What the exercise asks
Return the data below exactly, stopping after the line with "hold := .halt".

[Opening Information provided section]

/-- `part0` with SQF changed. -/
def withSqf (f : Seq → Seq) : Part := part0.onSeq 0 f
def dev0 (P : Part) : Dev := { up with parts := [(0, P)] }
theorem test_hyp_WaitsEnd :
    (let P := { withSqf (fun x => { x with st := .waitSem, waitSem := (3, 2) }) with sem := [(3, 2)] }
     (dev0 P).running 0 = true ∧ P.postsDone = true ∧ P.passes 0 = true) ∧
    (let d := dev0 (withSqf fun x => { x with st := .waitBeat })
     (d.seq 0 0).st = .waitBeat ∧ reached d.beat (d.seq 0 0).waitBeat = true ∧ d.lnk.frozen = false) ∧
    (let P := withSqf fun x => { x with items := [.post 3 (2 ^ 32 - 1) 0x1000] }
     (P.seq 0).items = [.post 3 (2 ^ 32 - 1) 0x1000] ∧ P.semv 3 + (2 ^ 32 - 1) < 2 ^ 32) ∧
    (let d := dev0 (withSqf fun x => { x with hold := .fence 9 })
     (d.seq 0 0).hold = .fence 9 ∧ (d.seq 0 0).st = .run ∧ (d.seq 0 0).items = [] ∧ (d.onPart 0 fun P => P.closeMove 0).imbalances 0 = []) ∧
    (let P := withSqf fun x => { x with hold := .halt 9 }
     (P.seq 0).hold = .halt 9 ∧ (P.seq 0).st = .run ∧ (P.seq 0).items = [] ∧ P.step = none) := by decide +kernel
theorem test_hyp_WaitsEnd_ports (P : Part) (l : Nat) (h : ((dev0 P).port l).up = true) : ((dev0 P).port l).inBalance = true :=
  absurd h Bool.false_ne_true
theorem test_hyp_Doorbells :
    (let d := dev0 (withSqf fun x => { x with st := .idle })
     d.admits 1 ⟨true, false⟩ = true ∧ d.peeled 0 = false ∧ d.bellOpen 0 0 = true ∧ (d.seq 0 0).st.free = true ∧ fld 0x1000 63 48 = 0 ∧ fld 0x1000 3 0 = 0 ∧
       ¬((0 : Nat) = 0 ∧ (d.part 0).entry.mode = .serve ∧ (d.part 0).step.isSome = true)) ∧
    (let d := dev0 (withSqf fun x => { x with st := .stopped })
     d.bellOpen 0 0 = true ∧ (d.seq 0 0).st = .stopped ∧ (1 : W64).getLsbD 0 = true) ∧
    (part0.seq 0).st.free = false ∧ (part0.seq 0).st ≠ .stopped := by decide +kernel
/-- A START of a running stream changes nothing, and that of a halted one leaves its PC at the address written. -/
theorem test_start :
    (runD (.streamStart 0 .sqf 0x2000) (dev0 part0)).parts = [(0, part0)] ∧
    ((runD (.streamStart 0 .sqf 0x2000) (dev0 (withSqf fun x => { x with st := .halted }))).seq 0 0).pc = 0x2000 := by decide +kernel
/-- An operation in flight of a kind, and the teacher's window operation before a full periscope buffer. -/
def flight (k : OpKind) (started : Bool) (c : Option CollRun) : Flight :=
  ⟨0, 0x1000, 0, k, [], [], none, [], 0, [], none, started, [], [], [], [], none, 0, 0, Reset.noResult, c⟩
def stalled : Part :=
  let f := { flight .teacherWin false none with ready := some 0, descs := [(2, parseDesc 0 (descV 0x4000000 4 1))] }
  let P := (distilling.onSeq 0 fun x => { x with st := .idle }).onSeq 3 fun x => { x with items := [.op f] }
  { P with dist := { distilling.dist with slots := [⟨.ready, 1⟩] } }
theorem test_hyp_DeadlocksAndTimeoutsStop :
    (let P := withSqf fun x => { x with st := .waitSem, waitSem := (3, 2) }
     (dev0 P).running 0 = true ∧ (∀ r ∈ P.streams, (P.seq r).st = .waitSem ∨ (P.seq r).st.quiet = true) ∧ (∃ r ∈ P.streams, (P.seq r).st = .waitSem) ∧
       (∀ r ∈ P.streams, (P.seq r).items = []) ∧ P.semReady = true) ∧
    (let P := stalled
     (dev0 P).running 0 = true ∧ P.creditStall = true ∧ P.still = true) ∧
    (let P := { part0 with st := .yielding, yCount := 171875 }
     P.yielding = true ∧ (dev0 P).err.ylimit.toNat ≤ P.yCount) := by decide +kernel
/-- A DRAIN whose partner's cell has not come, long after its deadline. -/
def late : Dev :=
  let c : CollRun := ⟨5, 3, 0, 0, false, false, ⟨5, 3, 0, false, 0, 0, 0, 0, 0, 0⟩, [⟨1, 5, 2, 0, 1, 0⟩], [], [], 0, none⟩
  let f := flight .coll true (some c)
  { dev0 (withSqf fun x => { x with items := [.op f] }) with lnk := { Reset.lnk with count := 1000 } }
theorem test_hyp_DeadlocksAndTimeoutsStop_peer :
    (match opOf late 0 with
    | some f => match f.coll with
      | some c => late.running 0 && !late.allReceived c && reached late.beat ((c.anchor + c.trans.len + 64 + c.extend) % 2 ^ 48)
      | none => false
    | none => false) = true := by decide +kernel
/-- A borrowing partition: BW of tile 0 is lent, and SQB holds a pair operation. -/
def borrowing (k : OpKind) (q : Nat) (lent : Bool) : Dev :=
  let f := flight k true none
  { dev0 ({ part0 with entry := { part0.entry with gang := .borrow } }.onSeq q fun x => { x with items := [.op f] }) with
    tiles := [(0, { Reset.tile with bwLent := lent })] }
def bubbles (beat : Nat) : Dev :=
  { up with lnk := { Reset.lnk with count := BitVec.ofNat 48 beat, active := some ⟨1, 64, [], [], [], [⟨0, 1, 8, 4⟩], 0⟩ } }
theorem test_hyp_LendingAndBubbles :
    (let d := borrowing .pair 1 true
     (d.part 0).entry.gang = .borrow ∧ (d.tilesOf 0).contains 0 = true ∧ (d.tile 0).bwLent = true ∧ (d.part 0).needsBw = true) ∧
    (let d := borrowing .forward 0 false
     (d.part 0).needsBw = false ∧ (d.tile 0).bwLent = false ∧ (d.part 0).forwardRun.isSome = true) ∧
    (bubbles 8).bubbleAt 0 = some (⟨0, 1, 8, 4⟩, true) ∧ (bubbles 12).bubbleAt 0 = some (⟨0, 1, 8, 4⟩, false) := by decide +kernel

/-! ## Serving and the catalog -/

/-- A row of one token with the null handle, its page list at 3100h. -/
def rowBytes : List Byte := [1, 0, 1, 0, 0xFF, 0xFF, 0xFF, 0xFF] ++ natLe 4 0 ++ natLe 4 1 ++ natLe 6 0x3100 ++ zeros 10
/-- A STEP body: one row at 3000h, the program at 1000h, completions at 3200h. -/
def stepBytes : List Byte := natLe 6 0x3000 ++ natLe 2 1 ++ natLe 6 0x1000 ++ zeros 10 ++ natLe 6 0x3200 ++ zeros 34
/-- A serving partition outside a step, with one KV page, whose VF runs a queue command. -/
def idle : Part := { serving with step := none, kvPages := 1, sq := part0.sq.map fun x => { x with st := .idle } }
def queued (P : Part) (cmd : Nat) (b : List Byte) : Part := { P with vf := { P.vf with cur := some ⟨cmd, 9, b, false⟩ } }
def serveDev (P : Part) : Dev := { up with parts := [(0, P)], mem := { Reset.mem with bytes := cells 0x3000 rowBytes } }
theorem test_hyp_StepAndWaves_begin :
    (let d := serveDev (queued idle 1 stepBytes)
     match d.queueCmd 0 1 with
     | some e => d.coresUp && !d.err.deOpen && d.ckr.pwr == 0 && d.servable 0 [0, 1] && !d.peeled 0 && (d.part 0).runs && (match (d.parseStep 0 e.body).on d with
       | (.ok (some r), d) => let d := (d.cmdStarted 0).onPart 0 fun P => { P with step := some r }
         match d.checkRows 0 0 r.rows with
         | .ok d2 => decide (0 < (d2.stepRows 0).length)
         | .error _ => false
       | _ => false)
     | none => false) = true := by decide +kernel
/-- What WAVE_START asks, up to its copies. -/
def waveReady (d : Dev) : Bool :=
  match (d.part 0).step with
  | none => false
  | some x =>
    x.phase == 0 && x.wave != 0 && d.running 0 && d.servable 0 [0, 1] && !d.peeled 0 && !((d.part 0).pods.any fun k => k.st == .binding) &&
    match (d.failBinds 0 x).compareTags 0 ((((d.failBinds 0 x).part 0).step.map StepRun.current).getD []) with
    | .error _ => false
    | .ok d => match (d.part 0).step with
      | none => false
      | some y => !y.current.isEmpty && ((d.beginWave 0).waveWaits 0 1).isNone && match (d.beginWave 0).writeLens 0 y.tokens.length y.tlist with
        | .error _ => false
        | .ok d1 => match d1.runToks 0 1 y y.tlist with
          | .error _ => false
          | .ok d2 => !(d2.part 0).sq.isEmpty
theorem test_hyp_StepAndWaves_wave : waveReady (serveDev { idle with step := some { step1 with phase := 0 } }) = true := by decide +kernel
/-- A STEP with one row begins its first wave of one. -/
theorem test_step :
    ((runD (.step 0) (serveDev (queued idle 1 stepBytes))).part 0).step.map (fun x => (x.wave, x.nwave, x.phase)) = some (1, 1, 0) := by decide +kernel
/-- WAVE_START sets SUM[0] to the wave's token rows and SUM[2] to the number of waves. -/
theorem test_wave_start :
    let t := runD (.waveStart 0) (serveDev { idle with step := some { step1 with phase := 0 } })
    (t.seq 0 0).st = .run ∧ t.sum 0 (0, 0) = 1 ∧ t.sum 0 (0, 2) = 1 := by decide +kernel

[Closing Information provided section]

Written answer
/-- `part0` with SQF changed. -/
def withSqf (f : Seq → Seq) : Part := part0.onSeq 0 f
def dev0 (P : Part) : Dev := { up with parts := [(0, P)] }
theorem test_hyp_WaitsEnd :
    (let P := { withSqf (fun x => { x with st := .waitSem, waitSem := (3, 2) }) with sem := [(3, 2)] }
     (dev0 P).running 0 = true ∧ P.postsDone = true ∧ P.passes 0 = true) ∧
    (let d := dev0 (withSqf fun x => { x with st := .waitBeat })
     (d.seq 0 0).st = .waitBeat ∧ reached d.beat (d.seq 0 0).waitBeat = true ∧ d.lnk.frozen = false) ∧
    (let P := withSqf fun x => { x with items := [.post 3 (2 ^ 32 - 1) 0x1000] }
     (P.seq 0).items = [.post 3 (2 ^ 32 - 1) 0x1000] ∧ P.semv 3 + (2 ^ 32 - 1) < 2 ^ 32) ∧
    (let d := dev0 (withSqf fun x => { x with hold := .fence 9 })
     (d.seq 0 0).hold = .fence 9 ∧ (d.seq 0 0).st = .run ∧ (d.seq 0 0).items = [] ∧ (d.onPart 0 fun P => P.closeMove 0).imbalances 0 = []) ∧
    (let P := withSqf fun x => { x with hold := .halt 9 }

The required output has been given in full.